Pero, antes de su partida, el camarada Slavski le dijo:
—No olvide, amigo mío, que todos los hombres somos hermanos. Oh, puede usted reírse de los buenos sentimientos expresados por un borrachón como yo, que ni siquiera es capaz de hacer correctamente lo que se le pide. No me enfadaré si se echa usted a reír a carcajadas, como tampoco me enfadé ayer, cuando mi jefe, Rosskolenko, me tiró de la oreja amenazándome con que perdería mi empleo si volvía a presentarme borracho a la oficina. No odio a Rosskolenko, amo a ese terrible hombre como a un hermano, aun sabiendo que cualquier día volveré a emborracharme y me despedirá. Pero entonces, me pregunto, señores, ¿qué le ocurrirá a mi pobre mujer, que llora día y noche, y que reza tendida en el sofá del salón? ¿Qué le ocurrirá a mi hija mayor, Grustikaya, que plancha pacientemente mis camisas y ni siquiera me insulta cuando le robo sus ahorros para ir a beber? Ya me doy cuenta de que usted me desprecia, pero no se lo reprocho. Nadie es más despreciable que yo. Pueden ustedes abrumarme de injurias, caballeros, pero sin embargo seguiré siendo siempre un hombre cultivado, en mí florecen los buenos sentimientos, y hubo un tiempo en que tenía un brillante futuro ante mí…

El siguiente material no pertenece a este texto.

/-- A settle completes once all 64 markers have arrived and every token they preceded is counted at its node. -/
def State.trySettle (s : State) (t : Nat) (x : Txn) (n : Nat) : State :=
  if x.stage != .waiting || s.lockedChain x.part n then s
  else if !s.liveNode x.part n then s.conflict t x 3 n
  else if decide (64 ≤ x.marks.length) && x.work.all (fun k => !(s.tokensUnder x.part n).contains k) then s.walked t x 0
  else s

/-- SETTLE_MARKER: the marker of a settle reaches a slice of the module, which has applied the cross-die writes it follows and
has sent its pending tokens ahead of it. The marker carries the clock of the moment at which the fence has passed. -/
def execSettleMarker (t slice : Nat) (s : State) : Host.Outcome State Fault Refusal :=
  match nget? s.txns t with
  | none => .next s
  | some x =>
    match x.op with
    | .settle n =>
      let x : Option Txn :=
        match x.stage with
        | .sent => if s.ordered t x then some { x with stage := .waiting, clock := (s.die (dieOf x.core)).clock } else none
        | .waiting => some x
        | _ => none
      match x with
      | none => .next s
      | some x =>
        if 64 ≤ slice ∨ x.marks.contains slice ∨ !s.caughtUp (dieOfNode slice) x.clock then .next ((s.setTxn t x).trySettle t x n)
        else
          let here := (s.tokensUnder x.part n).filter fun k => match nget? s.tokens k with
            | some v => (match v.gran with | some g => homeNode (g * 4096) == slice | none => true)
            | none => false
          let x := { x with marks := x.marks ++ [slice], work := x.work ++ here.filter (!x.work.contains ·) }
          .next ((s.setTxn t x).trySettle t x n)
    | _ => .next s

/-- Settles that a change of tokens or locks may have completed. -/
def State.trySettles (s : State) : State :=
  s.txns.foldl (fun s e => match e.2.op with | .settle n => s.trySettle e.1 e.2 n | _ => s) s

/-- A token that has been counted goes on to a node. The walker forwards it together with one that waits there already, as one increment, and
what waits for it waits for that one (R212, R214). -/
def State.forward (s : State) (k : Nat) (v : Token) (node : Nat) (merge : Bool) : State :=
  match (if merge then s.tokens.find? fun e => e.1 != k && e.2.part == v.part && e.2.node == node && e.2.gran.isNone else none) with
  | some (j, w) =>
    let u : Token := { w with weight := w.weight + v.weight, clock := w.clock.join v.clock }
    { s with
      tokens := nset (ndel s.tokens k) j u
      txns := s.txns.map fun e => (e.1, match e.2.op with
        | .settle _ => { e.2 with work := e.2.work.map fun n => if n = k then j else n }
        | _ => e.2) }
  | none => { s with tokens := nset s.tokens k { v with node := node, gran := none, due := s.cycle + 50 } }
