/-- ENGINE_COMPLETION: what is left of the operation lands, and it completes, unless it must wait. -/
def execEngineCompletion (t : Nat) (s : State) : Host.Outcome State Fault Refusal :=
  match nget? s.txns t with
  | none => .next s
  | some x =>
    let s := s.engRun t (engFuel x)
    match nget? s.txns t with
    | none => .next s
    | some x =>
      match x.op with
      | .eng core obj op =>
        let thread := engineKey t x.issuer
        let isFork := match op with | .fork .. => true | _ => false
        if !s.threadQuiet thread || s.frozen x then .next s
        else
          let off (s : State) : State :=
            if isFork then
              let s := s.noteObj x (s.proc thread).flags x.progress
              let s : State := { s with procs := ndel s.procs thread }
              match engUnit s x op with
              | some u => let g := s.engine u; s.setEngine u { g with forks := g.forks.filter (· != t) }
              | none => s
            else s
          match x.stage with
          | .back d =>
            -- the status of a collective waits for the answers of other modules (R380)
            if (match op with | .coll _ => x.work.any fun n => (nget? s.farArr n).isSome | _ => false) then .next s
            else .next ((off s).endEng t x core obj (.ok (d.vals.headD 0)))
          | .failed r => .next ((off s).endEng t x core obj (.error r))
          | .sent =>
            match engStatus x op with
            | some w =>
              match op with
              | .coll _ =>
                let u := s.collArrivals x (s.engPast x t (engUnit s x op))
                let far := (u.farArr.filter fun e => decide (s.nextId ≤ e.1)).map Prod.fst
                if far = [] then .next (u.endEng t x core obj (.ok w))
                else .next (u.setTxn t { x with stage := .back { vals := [w] }, work := far })
              | _ => .next (s.endEng t x core obj (.ok w))
            | none => .next s
          | _ => .next s
      | _ => .next s

/-! ### Issue (R346, R348) -/

def badOp (p : Word) : Trap := { kind := .illegalOperand, addr := p }

/-- A kind of engine that the partition's masks hold (R69). -/
def needEngine (s : State) (i : Issue) (k : ForkKind) : Except Abort Unit :=
  check (unitKey s (partOf i.proc) k i.pre.core).isSome { kind := .engineAbsent }

/-- One byte of a window range, under the rules of R166 in their order. -/
def windowByte (s : State) (i : Issue) (off total : Nat) : Except Abort Unit := do
  let at_ : Word := BitVec.ofNat 64 (fatOf 4 off)
  check (off / 2 ^ 47 == 0) { kind := .spaceInvalid, addr := at_ }
  let k := handleOf (partOf i.proc) (bits off 46 21)
  let p := s.proc k
  check ((nget? s.procs k).isSome && p.started && p.st != .exited && p.st != .dormant)
    { kind := .peerNotResident, other := BitVec.ofNat 32 k, addr := at_ }
  let r := wRegion (off % 2 ^ 21) 1
  check (r != .reserved && ((r != .t && r != .a) || (s.core p.core).owner == some k)) { kind := .spaceInvalid, addr := at_ }
  check (r == .spad || total % 8 == 0) { kind := .illegalOperand, addr := at_ }
  check (r == .spad || p.accept.getLsbD 0) { kind := .illegalOperand, addr := at_ }

/-- The first and last byte of a range (R348 step 5). -/
def endRange (s : State) (i : Issue) (p : Word) (len total : Nat) : Except Abort Unit := do
  let sp := pSpace p
  let o := pOff p
  if len = 0 then .ok ()
  else do
    check (decide (sp < 8)) { kind := .spaceInvalid, addr := p }
    check (decide (o + len ≤ 2 ^ 51)) { kind := .fatOverflow, addr := p }
    if sp = 4 then do
      windowByte s i o total
      windowByte s i (o + len - 1) total
    else do
      let _ ← spaceCheck s i .vector true sp o 1
      let _ ← spaceCheck s i .vector true sp (o + len - 1) 1
      .ok ()

/-- The lowest-numbered free completion object of a pool (R168). -/
def Core.freeObj (c : Core) (shared : Bool) : Option Nat :=
  ((List.range (if shared then 64 else 128)).map fun j => if shared then j + 128 else j).find? fun j => (c.obj j).st == .free

/-- A command that has passed its checks but for the buffers, the token and the object. -/
structure EngCmd where
  op : EngOp
  heavy : Bool
  shared : Bool
  ranges : List SpadRange := []
  /-- Scoreboard entries that the engine will take when it has read its descriptor. -/
  later : Nat := 0
  marks : List Nat := []
  /-- Processes whose register windows it writes. -/
  regs : List Nat := []
  lat : Nat := 100

/-- The completion handle (Table 16.1). -/
def handleWord (core gen obj : Nat) : Word := BitVec.ofNat 64 (core % 512 * 2 ^ 16 + gen % 256 * 2 ^ 8 + obj % 256)

/-- Take an object, push the handle, and set the operation going. -/
def State.takeObj (s : State) (i : Issue) (e : EngCmd) (j : Nat) : State :=
  let core := i.pre.core
  let t := s.nextTxn
  let gen := (((s.core core).obj j).gen + 1) % 256
  let s := s.modCore core fun c => c.setObj j { st := .running, gen := gen, issuer := i.proc, txn := t }
  let s := s.enterRanges t core e.ranges
  let s := if e.heavy then s.takeToken core else s
  let x := { mkTxn s i (.eng core j e.op) e.lat with token := e.heavy, marks := e.marks, regs := e.regs }
  (((s.countRegs e.regs).push i (handleWord core gen j) none).issuePend i x none)
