/-- The conditions of R143 hold, and the episode has not been reported. A process whose matched message is on its way waits for
no partner any more, so a transfer under way prevents the report (log entry 80). -/
def deadlocked (s : State) (inst : Nat) : Bool :=
  let l := networkProcs s inst
  !(s.inst inst).reported && l != [] && l.all (stuckOn s inst) &&
    !s.txns.any (fun e => e.2.inst == inst && (match e.2.op with | .eng .. => true | _ => false)) &&
    !(s.part (s.inst inst).part).chans.any fun c => pendingOutside s inst (s.inst inst).part c.2

/-- The words of a deadlock report (Table 6.11). -/
def deadlockWords (s : State) (inst : Nat) (l : List (Nat × Proc)) : List Nat :=
  (0xFF01 * 2 ^ 48 + min l.length 65535 * 2 ^ 32 + inst % 2 ^ 32) :: s.time.toNat :: List.replicate 6 0 ++
    (l.take 252).flatMap fun e =>
      let ch := if e.2.wkind = .alt then e.2.guards[0] else e.2.wobj
      [e.1 % 2 ^ 32 * 2 ^ 32 + ch.toNat, e.2.wkind.code * 2 ^ 60]

/-- DEADLOCK_REPORT (R144): the report is written, its record goes to the event ring, and a handler instance is spawned with
the report's address. -/
def execDeadlockReport (inst : Nat) (s : State) : Host.Outcome State Fault Refusal :=
  if (nget? s.insts inst).isSome ∧ deadlocked s inst ∧ !s.halted (s.inst inst).part then
    let v := s.inst inst
    let bs := (deadlockWords s inst (networkProcs s inst)).flatMap (leBytes 8)
    let s : State := { s with mem := if v.areaPa = 0 then s.mem else writeBytes s.mem (v.areaPa + 4096) bs }
    let s := (s.modInst inst fun i => { i with reported := true }).ringPart v.part (.deadlock inst v.report (s.entryTag inst))
    match handlerIndex s inst with
    | some idx => .next (s.spawnHandler inst idx (BitVec.ofNat 64 v.report) none none)
    | none => .next s
  else .next s

end Sys2Proof.Machine
end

En aquel momento el avión de Joenes despegó, y este no pudo oír el final del discurso de Slavski, en el caso de que ese discurso tuviera algún final.
Joenes reflexionó largamente sobre todo lo que había visto y oído. Necesitó un buen tiempo para darse cuenta de que la guerra no era inevitable, que ni siquiera era una posibilidad en las actuales circunstancias. Las potencias del caos se habían abatido sobre Rusia y China, al igual que sobre toda la Europa oriental. Pero no existía ninguna razón para que lo mismo se produjera también en América.
Joenes envió este mensaje, con todos los detalles, para que le precediera en su camino a Washington.